Being that this is October, I felt it appropriate to post something I wrote back in 2009 concerning the mythological origins of werewolves.
Now, obviously, the Greek origin isn’t the only one that exists. Like vampires, werewolf and shape-shifter myths exist in cultures from virtually all over the world. However, being partially of Greek (and, specifically, Arcadian) descent myself, and having a first name that means “wolf with a shield,” and having been born in the year of the dog under the Chinese zodiac and under Sagittarius the Hunter under the Western zodiac, and being a dog person…well, I felt it more than a bit neat to communicate this particular myth to my Facebook friends at the time. And now, I’d like to share this myth with you.
I think I intended this to become a series of short articles dealing with the unexplained and the supernatural, but nothing really came of that intent.
At least, not yet.
Originally posted as a Facebook Note on November 18, 2009.
When it comes to werewolves in folklore, the vast majority of the horror-loving population doesn’t know much. Hollywood artistic license has polluted the well of good ol’ myth and legend, and so a lot of what people think they know is less tradition and more someone pounding out a script at a typewriter during a drunken afternoon back in the 1940s.
The best place to begin one’s schooling on true werewolf folklore is at the beginning, so here are two werewolf entries (under one heading, because I cheated) coming at you from ancient Greece.
King Lycaon (also referred to as Lycaeus) was the mythical first king of the Greek city-state Arcadia. A tyrant and sociopath, King Lycaon ruled his people with sadistic cruelty. One day, Lycaon thought it might be fun to piss off Zeus, the king of the gods, by playing a little joke on the divine monarch.
So, Lycaon called Zeus down from Mount Olympus and invited him to a feast at the Arcadian palace. Zeus naturally accepted. If you know anything about Greek myth, Zeus usually just invited himself over whenever he felt like it, so it must have surprised him when he actually received an honest-to-God invitation.

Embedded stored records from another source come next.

-- ==== Sys2Proof/Certificates/Slice0/Obligations.lean ====
section
/-! DEFINITION. The statements for the provers, over exec, step and the words of Safety.lean. A statement whose parts
are named Claims.<name> is the conjunction of those parts. -/

open Sys2Proof Sys2Proof.Machine

/-! ### A step carries out the command at the front of the queue; an empty queue idles (log entry 1) -/

/-- A step takes the command at the front of the queue and carries it out with the queue's rest. Idling on an empty queue
is the model's choice (log entry 1). -/
def Obligations.StepRunsFrontCommand : Prop :=
  (∀ (c : Instr) (s : State), step (s.withCommand c) = exec c s) ∧ (∀ s : State, s.pending = [] → step s = .next s)

/-! ### No command touches the queue; a step removes its front and nothing else of it -/

/-- Carrying out a command leaves the queue of waiting commands alone, so a step from a queue c :: rest leaves rest. -/
def Obligations.StepConsumesFrontOnly : Prop :=
  (∀ (c : Instr) (s t : State), exec c s = .next t → t.pending = s.pending) ∧
  ∀ (c : Instr) (rest : List Instr) (s t : State), s.pending = c :: rest → step s = .next t → t.pending = rest

/-! ### Every command answers a next state, but an SRAM error at an unassigned physical address, which faults -/

/-- Every command answers a next state, but SRAM_ECC_ERROR at a home-cache line whose physical address is unassigned
(R88), which faults so. -/
def Obligations.CommandsAnswer : Prop :=
  (∀ (c : Instr) (s : State), (∀ p, c ≠ .sramEccError (.cacheLine p)) → ∃ t, exec c s = .next t) ∧
  ∀ (p : Nat) (s : State),
    if p < 2 ^ 39 ∧ p % 2 ^ 31 < 0x48000000 then ∃ t, exec (.sramEccError (.cacheLine p)) s = .next t
    else exec (.sramEccError (.cacheLine p)) s = .fault .unassignedPhysical

/-! ### Registers at reset read as the tables give, and the machine at reset meets the invariant -/

/-- The registers' values at reset that the spec states: Tables 2.4, 9.7, 15.6, 16.10, 16.11, 17.6 and 19.9. -/
def Claims.ResetRegisters : Prop :=
  ∀ acc : Nat,
    State.reset.regValue acc 0x00000C = some 0 ∧ State.reset.regValue acc 0x000010 = some 0 ∧
    State.reset.regValue acc 0x000020 = some 0 ∧ State.reset.regValue acc 0x000024 = some 0 ∧
    State.reset.regValue acc 0x010000 = some 0 ∧ State.reset.regValue acc 0x010004 = some 0 ∧
    State.reset.regValue acc 0x010008 = some 8 ∧ State.reset.regValue acc 0x01000C = some 0x00BB8000 ∧
    State.reset.regValue acc 0x010018 = some 0x00BB8000 ∧ State.reset.regValue acc 0x01001C = some 0x0208D555 ∧
    State.reset.regValue acc 0x020000 = some 0 ∧ State.reset.regValue acc 0x020100 = some 0 ∧
    State.reset.regValue acc 0x030308 = some 8 ∧ State.reset.regValue acc 0x040010 = some 0x00402000 ∧
    State.reset.regValue acc 0x040014 = some 2 ∧ State.reset.regValue acc 0x050004 = some 0 ∧
    State.reset.regValue acc 0x050014 = some ((Config.serial >>> 32).truncate 32) ∧
    State.reset.regValue acc 0x060000 = some 0 ∧ State.reset.regValue acc 0x090000 = some 0 ∧
    State.reset.regValue acc 0x100100 = some 0 ∧ State.reset.regValue acc 0x10091C = some 0x400

/-- The machine at reset meets the invariant. -/
def Claims.ResetCanonical : Prop := State.reset.Inv

/-- Registers at reset read as the tables give, and the machine at reset meets the invariant: the conjunction of the parts
above. -/
def Obligations.ResetState : Prop :=
  Claims.ResetRegisters ∧ Claims.ResetCanonical

/-! ### Every step keeps memory and each table that State.Inv names in canonical form -/

/-- The invariant is kept by every step: memory and each table that State.Inv names stay in their canonical form, from
whatever state meets it. -/
def Obligations.StepKeepsCanonical : Prop :=
  ∀ s t : State, s.Inv → step s = .next t → t.Inv

/-! ### The sample-time counter moves once per reference period and by nothing else -/

/-- The sample-time counter (R25): stage 1 begins with it at 0; then each period of the internal source or flywheel, and
each period of a counted external source once, adds 1, and from 0xFFFFFFFFFFFF it wraps to 0 (46.5 years at 192 kHz);
whole-device resets, and the loss of VDD_NET before start-up begins, return it to 0; no other command changes it,
whatever it is. -/
def Obligations.CounterMovesByPeriods : Prop :=
  (∀ (c : Instr) (s t : State), exec c s = .next t → t.tb.count = s.tb.count ∨
    t.tb.count = s.tb.count + 1 ∧ ((∃ src e, c = .referenceEdge src e) ∨ c = .predictedInstant ∨ c = .windowClose ∨
      c = .internalPeriod) ∨
    t.tb.count = 0 ∧ ((∃ r, c = .stageComplete 0 r) ∨ c = .resetNLow ∨ c = .pwrOkLow ∨ c = .wholeDeviceReset ∨
      c = .rstact 2 ∨ c = .vddNetLoss ∨ c = .railExcursion 2)) ∧
  (∀ (r : StageEnd) (s : State), (s.stage 0).result = 1 → r.failed = false → s.halted = false → s.mustFail 0 = none →
    ∃ t, exec (.stageComplete 0 r) s = .next t ∧ t.tb.count = 0 ∧ t.tb.running = true ∧ (t.stage 1).result = 1) ∧
  (∀ s : State, s.tb.running = true → s.tb.counting = false →
    ∃ t, exec .internalPeriod s = .next t ∧ t.tb.count = s.tb.count + 1) ∧
  (∀ (e : Nat) (c : Instr) (s : State), s.tb.counting = true → s.tb.counted = false →
    (c = .referenceEdge s.tb.src e ∧ s.tb.accepted = none ∧ s.tb.inWindow e = true ∨ c = .predictedInstant) →
    ∃ t, exec c s = .next t ∧ t.tb.count = s.tb.count + 1 ∧ t.tb.counted = true) ∧
  (∀ (e : Nat) (c : Instr) (s : State), s.tb.counting = true → s.tb.counted = true →
    (c = .referenceEdge s.tb.src e ∨ c = .predictedInstant ∨ c = .windowClose) →
    ∃ t, exec c s = .next t ∧ t.tb.count = s.tb.count) ∧
  (∀ (c : Instr) (s : State), (c = .resetNLow ∨ c = .pwrOkLow ∨ c = .wholeDeviceReset ∧ s.resetReq = true ∨
      c = .vddNetLoss) → ∃ t, exec c s = .next t ∧ t.tb.count = 0) ∧
  (0xFFFFFFFFFFFF : Time) + 1 = 0 ∧
  (2 * 10 * 2 ^ 48 + 192000 * 31557600) / (2 * 192000 * 31557600) = 465

/-! ### Register writes and reads: read-only, W1C, clear-on-read, latched pairs, snapshots, unassigned addresses -/

/-- Register writes: at an unassigned address, or where the path may not write, nothing happens; a read-only register
ignores the write; writing 1 to a W1C bit clears it; LDG.SEL latches the selected entry and the counter in the
accessor's own snapshot; LNK.TX_RATE sets a transmit port's rate, and ignores a rate above the PHY's highest; a 1 in
I3C.CPL_STAT.POP removes the oldest completion. -/
def Claims.RegisterWrites : Prop :=
  (∀ (via : Via) (a : BitVec 24) (v : Word) (s : State), s.regValue (accOf via) a.toNat = none →
    exec (.registerWrite via a v) s = .next s) ∧
  (∀ (via : Via) (a : BitVec 24) (v : Word) (s : State), s.mayWrite via a.toNat v = false →
    exec (.registerWrite via a v) s = .next s) ∧
  (∀ (via : Via) (a : BitVec 24) (v : Word) (s : State), w1cMask a.toNat = 0 → a.toNat ≠ 0x090004 →
    ¬ (0x030000 ≤ a.toNat ∧ a.toNat < 0x030600 ∧ a.toNat % 256 = 8) → a.toNat ≠ 0x040104 →
    exec (.registerWrite via a v) s = .next s) ∧
  (∀ (via : Via) (a : BitVec 24) (v : Word) (s : State), w1cMask a.toNat ≠ 0 →
    (s.regValue (accOf via) a.toNat).isSome = true → s.mayWrite via a.toNat v = true →
    exec (.registerWrite via a v) s =
      .next (s.setReg a.toNat (s.reg a.toNat &&& ~~~(v &&& BitVec.ofNat 32 (w1cMask a.toNat))))) ∧
  (∀ (v : Word) (s : State), exec (.ldgSelWrite .i3c v) s =
    .next { s with snaps := (Tbl.set {} s.snaps 16
      ({ sel := v.truncate 12,
         entry := (s.entry (v.toNat % 4096)).toBytes (v.toNat % 4096) (s.headroomShown (s.entry (v.toNat % 4096))),
         time := s.tb.count } : Snap)) }) ∧
  (∀ (p : Fin 16) (dev : Bool) (v : Word) (s : State),
    if (s.entry (v.toNat % 4096)).belongs p.val then
      exec (.ldgSelWrite (.cmd p dev) v) s = .next { s with snaps := (Tbl.set {} s.snaps p.val
        ({ sel := v.truncate 12,
           entry := (s.entry (v.toNat % 4096)).toBytes (v.toNat % 4096) (s.headroomShown (s.entry (v.toNat % 4096))),
           time := s.tb.count } : Snap)) }
    else exec (.ldgSelWrite (.cmd p dev) v) s = .next s) ∧
  (∀ (p : Fin 6) (v : Word) (s : State),
    if p.val < 3 ∨ s.maxRate p.val < v.toNat % 16 then exec (.txRateWrite .i3c p v) s = .next s
    else ∃ t, exec (.txRateWrite .i3c p v) s = .next t ∧ (t.port p.val).rate = v.toNat % 16 ∧ (t.port p.val).state = 1) ∧
  (∀ (v : Word) (s : State), exec (.pop v) s =
    .next (if v.getLsbD 31 then { s with i3c := { s.i3c with cpl := s.i3c.cpl.drop 1 } } else s))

Anyway, the time of the feast arrived and everything was ready. Zeus was pleased with what he saw and everything was going great for Lycaon until dinner itself was served. During the meal, Lycaon served Zeus a heaping helping of dead child–and if that wasn’t bad enough, the dead child was none other than the youngest of Lycaon’s fifty sons (yes, ladies, you read correctly: I said fifty). Outraged at Lycaon‘s barbarism and disrespect, Zeus slaughtered Lycaon’s remaining forty-nine sons with lightning bolts, resurrected Lycaon’s dead youngest son, and transformed Lycaon himself into a wolf, damning Lycaon to eat the flesh of animals and humans alike for the rest of his days.

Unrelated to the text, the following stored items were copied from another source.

/-! ### setReg leaves these alone -/

@[simp] theorem core_setReg (s : State) (a : Nat) (w : Word) (y : Nat) : (s.setReg a w).core y = s.core y := rfl
@[simp] theorem clu_setReg (s : State) (a : Nat) (w : Word) (y : Nat) : (s.setReg a w).clu y = s.clu y := rfl
@[simp] theorem chan_setReg (s : State) (a : Nat) (w : Word) (y : Nat) : (s.setReg a w).chan y = s.chan y := rfl
@[simp] theorem entry_setReg (s : State) (a : Nat) (w : Word) (y : Nat) : (s.setReg a w).entry y = s.entry y := rfl
@[simp] theorem part_setReg (s : State) (a : Nat) (w : Word) (y : Nat) : (s.setReg a w).part y = s.part y := rfl
@[simp] theorem ctx_setReg (s : State) (a : Nat) (w : Word) (y : Nat) : (s.setReg a w).ctx y = s.ctx y := rfl
@[simp] theorem rope_setReg (s : State) (a : Nat) (w : Word) (y : Nat) : (s.setReg a w).rope y = s.rope y := rfl
@[simp] theorem image_setReg (s : State) (a : Nat) (w : Word) (y : Nat) : (s.setReg a w).image y = s.image y := rfl
@[simp] theorem out_setReg (s : State) (a : Nat) (w : Word) (y : Nat) : (s.setReg a w).out y = s.out y := rfl
@[simp] theorem achan_setReg (s : State) (a : Nat) (w : Word) (y : Nat) : (s.setReg a w).achan y = s.achan y := rfl
@[simp] theorem ain_setReg (s : State) (a : Nat) (w : Word) (y : Nat) : (s.setReg a w).ain y = s.ain y := rfl
@[simp] theorem group_setReg (s : State) (a : Nat) (w : Word) (y : Nat) : (s.setReg a w).group y = s.group y := rfl
@[simp] theorem wide64_setReg (s : State) (a : Nat) (w : Word) (y : Nat) : (s.setReg a w).wide64 y = s.wide64 y := rfl
@[simp] theorem pending_setReg (s : State) (a : Nat) (w : Word) : (s.setReg a w).pending = s.pending := rfl
@[simp] theorem free_setReg (s : State) (a : Nat) (w : Word) : (s.setReg a w).free = s.free := rfl
@[simp] theorem mem_setReg (s : State) (a : Nat) (w : Word) : (s.setReg a w).mem = s.mem := rfl
@[simp] theorem sync_setReg (s : State) (a : Nat) (w : Word) : (s.setReg a w).sync = s.sync := rfl
@[simp] theorem dockets_setReg (s : State) (a : Nat) (w : Word) : (s.setReg a w).dockets = s.dockets := rfl
@[simp] theorem cmds_setReg (s : State) (a : Nat) (w : Word) : (s.setReg a w).cmds = s.cmds := rfl
@[simp] theorem tb_setReg (s : State) (a : Nat) (w : Word) : (s.setReg a w).tb = s.tb := rfl
@[simp] theorem net_setReg (s : State) (a : Nat) (w : Word) : (s.setReg a w).net = s.net := rfl
@[simp] theorem i3c_setReg (s : State) (a : Nat) (w : Word) : (s.setReg a w).i3c = s.i3c := rfl
@[simp] theorem parts_setReg (s : State) (a : Nat) (w : Word) : (s.setReg a w).parts = s.parts := rfl
@[simp] theorem entries_setReg (s : State) (a : Nat) (w : Word) : (s.setReg a w).entries = s.entries := rfl
@[simp] theorem clusters_setReg (s : State) (a : Nat) (w : Word) : (s.setReg a w).clusters = s.clusters := rfl
@[simp] theorem cores_setReg (s : State) (a : Nat) (w : Word) : (s.setReg a w).cores = s.cores := rfl
@[simp] theorem groups_setReg (s : State) (a : Nat) (w : Word) : (s.setReg a w).groups = s.groups := rfl
@[simp] theorem outs_setReg (s : State) (a : Nat) (w : Word) : (s.setReg a w).outs = s.outs := rfl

This ancient Greek myth as well as the name Lycaon is, as you may have guessed, the origin of the word “lycanpthropy.” The myth also gave rise to a festival observed by the ancient Arcadians and referred to as the Lykaia.
The festival called the Lykaia took place on the side of Mount Lykaion (the tallest peak in Arcadia at the time) and occurred annually, probably sometime in the month of May. This, like many festivals, was actually one giant ritual meant to keep the gods happy (in this particular case, it was Zeus). Plato claims in his work The Republic that every nine years, a different Arcadian clan would sacrifice an animal on the altar of Zeus during the festival. After the sacrifice, the clan would then prepare what remained of the animal and everyone would eat. There was just one catch: part of the meal preparation involved a required human sacrifice.

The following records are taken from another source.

-- ==== Sys2Proof/Laws/Share.lean ====
section
/-! SUPPORT. Laws of shares: reading a share after a write, and what one front-end dispatch does. -/

namespace Sys2Proof.Machine

@[simp] theorem core_setCore_self (s : State) (g : Nat) (c : CoreSt) : (s.setCore g c).core g = c :=
  Tbl.get_set_self _ _ _ _

theorem core_setCore_ne (s : State) (g i : Nat) (c : CoreSt) (h : i ≠ g) : (s.setCore g c).core i = s.core i :=
  Tbl.get_set_ne _ _ _ h

/-- A share reads back as written. -/
@[simp] theorem share_setShare_self (s : State) (g j : Nat) (h : ShareSt) : (s.setShare g j h).share g j = h := by
  unfold State.share State.setShare
  rw [core_setCore_self]
  exact Tbl.get_set_self _ _ _ _

theorem share_setShare_ne (s : State) (g j a b : Nat) (h : ShareSt) (n : ¬ (a = g ∧ b = j)) :
    (s.setShare g j h).share a b = s.share a b := by
  unfold State.share State.setShare
  by_cases e : a = g
  · subst e
    rw [core_setCore_self]
    exact Tbl.get_set_ne _ _ _ (fun x => n ⟨rfl, x⟩)
  · rw [core_setCore_ne _ _ _ _ e]

/-- Writing a share changes nothing but that share. -/
theorem onlyShare_setShare (s : State) (site : Site) (h : ShareSt) :
    OnlyShare s (s.setShare site.core.val site.share.val h) site := by
  refine ⟨rfl, fun g => ?_, fun g j n => share_setShare_ne s _ _ _ _ h n⟩
  by_cases e : g = site.core.val
  · subst e
    rw [State.setShare, core_setCore_self]
  · rw [State.setShare, core_setCore_ne _ _ _ _ e]

theorem OnlyShare.trans {s t u : State} {site : Site} (a : OnlyShare s t site) (b : OnlyShare t u site) :
    OnlyShare s u site := by
  refine ⟨?_, fun g => ?_, fun g j n => (b.2.2 g j n).trans (a.2.2 g j n)⟩
  · rw [← b.1, ← a.1]
  · have h1 := a.2.1 g
    have h2 := b.2.1 g
    rw [← h1, ← h2]

theorem onlyShare_refl (s : State) (site : Site) : OnlyShare s s site := ⟨rfl, fun _ => rfl, fun _ _ _ => rfl⟩

theorem onlyShare_modShare (s : State) (site : Site) (f : ShareSt → ShareSt) :
    OnlyShare s (s.modShare site.core.val site.share.val f) site :=
  onlyShare_setShare s site _

/-- An update of a core that leaves its shares, and all but its rotation, starvations and gate, as they were. -/
theorem onlyShare_core (s : State) (site : Site) (c : CoreSt)
    (h : { c with
        shares := (s.core site.core.val).shares, bgLast := (s.core site.core.val).bgLast,
        starveFrom := (s.core site.core.val).starveFrom, gated := (s.core site.core.val).gated } =
      s.core site.core.val) (hs : c.shares = (s.core site.core.val).shares) :
    OnlyShare s (s.setCore site.core.val c) site ∧ (s.setCore site.core.val c).at site = s.at site := by
  have key : ∀ a b, (s.setCore site.core.val c).share a b = s.share a b := by
    intro a b
    unfold State.share
    by_cases e : a = site.core.val
    · subst e; rw [core_setCore_self, hs]
    · rw [core_setCore_ne _ _ _ _ e]
  refine ⟨⟨rfl, fun g => ?_, fun a b _ => key a b⟩, key _ _⟩
  by_cases e : g = site.core.val
  · subst e; rw [core_setCore_self]; exact h
  · rw [core_setCore_ne _ _ _ _ e]

/-- The rotation changes nothing else. -/
theorem onlyShare_rotate (s : State) (site : Site) (u : Nat) :
    OnlyShare s (s.rotate site.core.val u site.share.val) site ∧
      (s.rotate site.core.val u site.share.val).at site = s.at site := by
  unfold State.rotate
  split
  · exact onlyShare_core s site _ rfl rfl
  · exact ⟨onlyShare_refl s site, rfl⟩

/-- A gated core's clock runs again; nothing else changes. -/
theorem onlyShare_wakeCore (s : State) (site : Site) :
    OnlyShare s (s.wakeCore site.core.val) site ∧ (s.wakeCore site.core.val).at site = s.at site := by
  unfold State.wakeCore
  split
  · exact onlyShare_core s site _ rfl rfl
  · exact ⟨onlyShare_refl s site, rfl⟩

theorem charge_frame (h : ShareSt) (u : Bool) (n : Nat) :
    ∃ d b e, h.charge u n = { h with deficit := d, borrowed := b, debt := e } := by
  unfold ShareSt.charge
  split
  · exact ⟨h.deficit, h.borrowed, h.debt, rfl⟩
  · split
    · exact ⟨_, _, _, rfl⟩
    · exact ⟨_, h.borrowed, h.debt, rfl⟩

/-- One dispatch: the share is charged one front-end cycle, it no longer starves, and the ticket wait of a fused command
is over; nothing else changes. -/
theorem dispatched_spec (s : State) (site : Site) :
    OnlyShare s (s.dispatched site.core.val site.share.val) site ∧
      ∃ d b e, (s.dispatched site.core.val site.share.val).at site =
        { s.at site with tallyFe := (s.at site).tallyFe + 1, deficit := d, borrowed := b, debt := e, starving := false,
                         fused := (s.at site).fused.map fun f => { f with wait := none } } := by
  obtain ⟨p1, p2⟩ := onlyShare_core s site
    { s.core site.core.val with starveFrom := s.starvations site.core.val site.share.val } rfl rfl
  simp only [State.dispatched, State.chargeUnit, State.modCore, if_neg (show ¬ 4 = 3 by decide)]
  generalize s.setCore site.core.val _ = x at p1 p2 ⊢
  obtain ⟨q1, q2⟩ := onlyShare_wakeCore x site
  generalize x.wakeCore site.core.val = y at q1 q2 ⊢
  obtain ⟨r1, r2⟩ := onlyShare_rotate y site 4
  replace r1 := (p1.trans q1).trans r1
  replace r2 := r2.trans (q2.trans p2)
  generalize y.rotate site.core.val 4 site.share.val = t at r1 r2 ⊢
  generalize t.isUrgent (t.share site.core.val site.share.val) = u
  obtain ⟨d, b, e, hc⟩ := charge_frame ((s.at site).count 4 1) u 1
  have a1 := onlyShare_modShare t site (fun h => (h.count 4 1).charge u 1)
  have v1 : (t.modShare site.core.val site.share.val fun h => (h.count 4 1).charge u 1).at site =
      { (s.at site).count 4 1 with deficit := d, borrowed := b, debt := e } := by
    rw [← hc, ← r2]; exact share_setShare_self _ _ _ _
  generalize (t.modShare site.core.val site.share.val fun h => (h.count 4 1).charge u 1) = v at a1 v1
  refine ⟨(r1.trans a1).trans (onlyShare_modShare v site _), d, b, e, ?_⟩
  refine (share_setShare_self _ _ _ _).trans ?_
  show ({ v.at site with starving := false, fused := (v.at site).fused.map fun f => { f with wait := none } } : ShareSt) = _
  rw [v1]
  rfl

/-- A front-end word that issues and succeeds on the share h as its dispatch leaves it: what the share becomes, and that
nothing else changes. -/
theorem dispatchFront_spec (s : State) (site : Site) (w : W64) (op : Nat) (f : ShareSt → FrontRes) (i : Issues s site w op) :
    ∃ h : ShareSt, (∃ d b e, h =
        { s.at site with tallyFe := (s.at site).tallyFe + 1, deficit := d, borrowed := b, debt := e, starving := false,
                         fused := (s.at site).fused.map fun f => { f with wait := none } }) ∧
      ∀ u : ShareSt, ((∃ x, f h = .ok x ∧ u = x.advance h.pc) ∨ f h = .go u) →
        OnlyShare s (s.dispatchFront site w op f) site ∧ (s.dispatchFront site w op f).at site = u := by
  obtain ⟨i1, i2, i3, i4, i5⟩ := i
  obtain ⟨o, d, b, e, hd⟩ := dispatched_spec s site
  refine ⟨(s.dispatched site.core.val site.share.val).at site, ⟨d, b, e, hd⟩, ?_⟩
  intro u hf
  have hh : (s.dispatched site.core.val site.share.val).share site.core.val site.share.val =
    (s.dispatched site.core.val site.share.val).at site := rfl
  generalize (s.dispatched site.core.val site.share.val).at site = h at hf hh hd
  have g1 : h.guardOff w.toNat = false := by rw [hd]; exact i4
  have g2 : (h.fusedLoop.isSome && fuseForbids op) = false := by rw [hd]; exact i5
  have res : s.dispatchFront site w op f = (s.dispatched site.core.val site.share.val).setShare site.core.val site.share.val u := by
    unfold State.dispatchFront
    simp only [i1, i2, beq_self_eq_true, Bool.and_self, if_true, hh, i3, Bool.not_true, Bool.false_eq_true, if_false, g1, g2]
    rcases hf with ⟨x, hx, rfl⟩ | hx <;> rw [hx]
  rw [res]
  exact ⟨o.trans (onlyShare_setShare _ site u), share_setShare_self _ _ _ _⟩

/-- A straight word goes on to the next one. -/
theorem straight_advance (s : State) (site : Site) (st : Straight s site) (h : ShareSt)
    (hl : h.loops = (s.at site).loops) : h.advance (s.at site).pc = { h with pc := (s.at site).pc + 1 } := by
  unfold ShareSt.advance
  cases e : h.loops with
  | nil => simp only [ShareSt.closeLoops, ← e]
  | cons l r =>
    have := st l (by rw [← hl, e]; rfl)
    simp only [ShareSt.closeLoops, if_neg this, ← e]

/-- A straight front-end word whose effect is to leave the registers as S, A and P. -/
theorem dispatchFront_sets (s : State) (site : Site) (w : W64) (op : Nat) (f : ShareSt → FrontRes) (i : Issues s site w op)
    (st : Straight s site) (S : Tbl Word) (A : Tbl Addr) (P : Tbl Bool)
    (hf : ∀ h : ShareSt, h.s = (s.at site).s → h.a = (s.at site).a → h.p = (s.at site).p → h.logical = (s.at site).logical → h.ctx = (s.at site).ctx → f h = .ok { h with s := S, a := A, p := P }) :
    FrontSets s (s.dispatchFront site w op f) site S A P := by
  obtain ⟨h, ⟨d, b, e, eq⟩, hd⟩ := dispatchFront_spec s site w op f i
  have r := hf h (by rw [eq]) (by rw [eq]) (by rw [eq]) (by rw [eq]) (by rw [eq])
  have adv := straight_advance s site st { h with s := S, a := A, p := P } (by rw [eq])
  have pc : h.pc = (s.at site).pc := by rw [eq]
  obtain ⟨o, a⟩ := hd _ (Or.inl ⟨_, r, ((congrArg (ShareSt.advance _) pc).trans adv).symm⟩)
  refine ⟨o, ?_⟩
  rw [a, eq]
  exact ⟨rfl, rfl, rfl, rfl, rfl, rfl, rfl, rfl, rfl, rfl⟩

end Sys2Proof.Machine
end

From that human sacrifice, one small piece of human entrails would be placed in the animal meat and served randomly to the patrons. The lucky patron who ate the human entrails was believed to become a wolf, which supposedly kept Zeus from turning any and all Arcadian adolescents into wolves like Lycaon (though why the Arcadians thought that Zeus would turn the youths in the city to wolves is beyond me–but the expected heavy-handed punishment speaks to the perceived relationship between the divine and mankind back in those days). Now, if the afflicted patron could keep himself from eating human flesh for nine years, the patron would be returned to human form by the time of the next sacrifice at the end of that nine year cycle.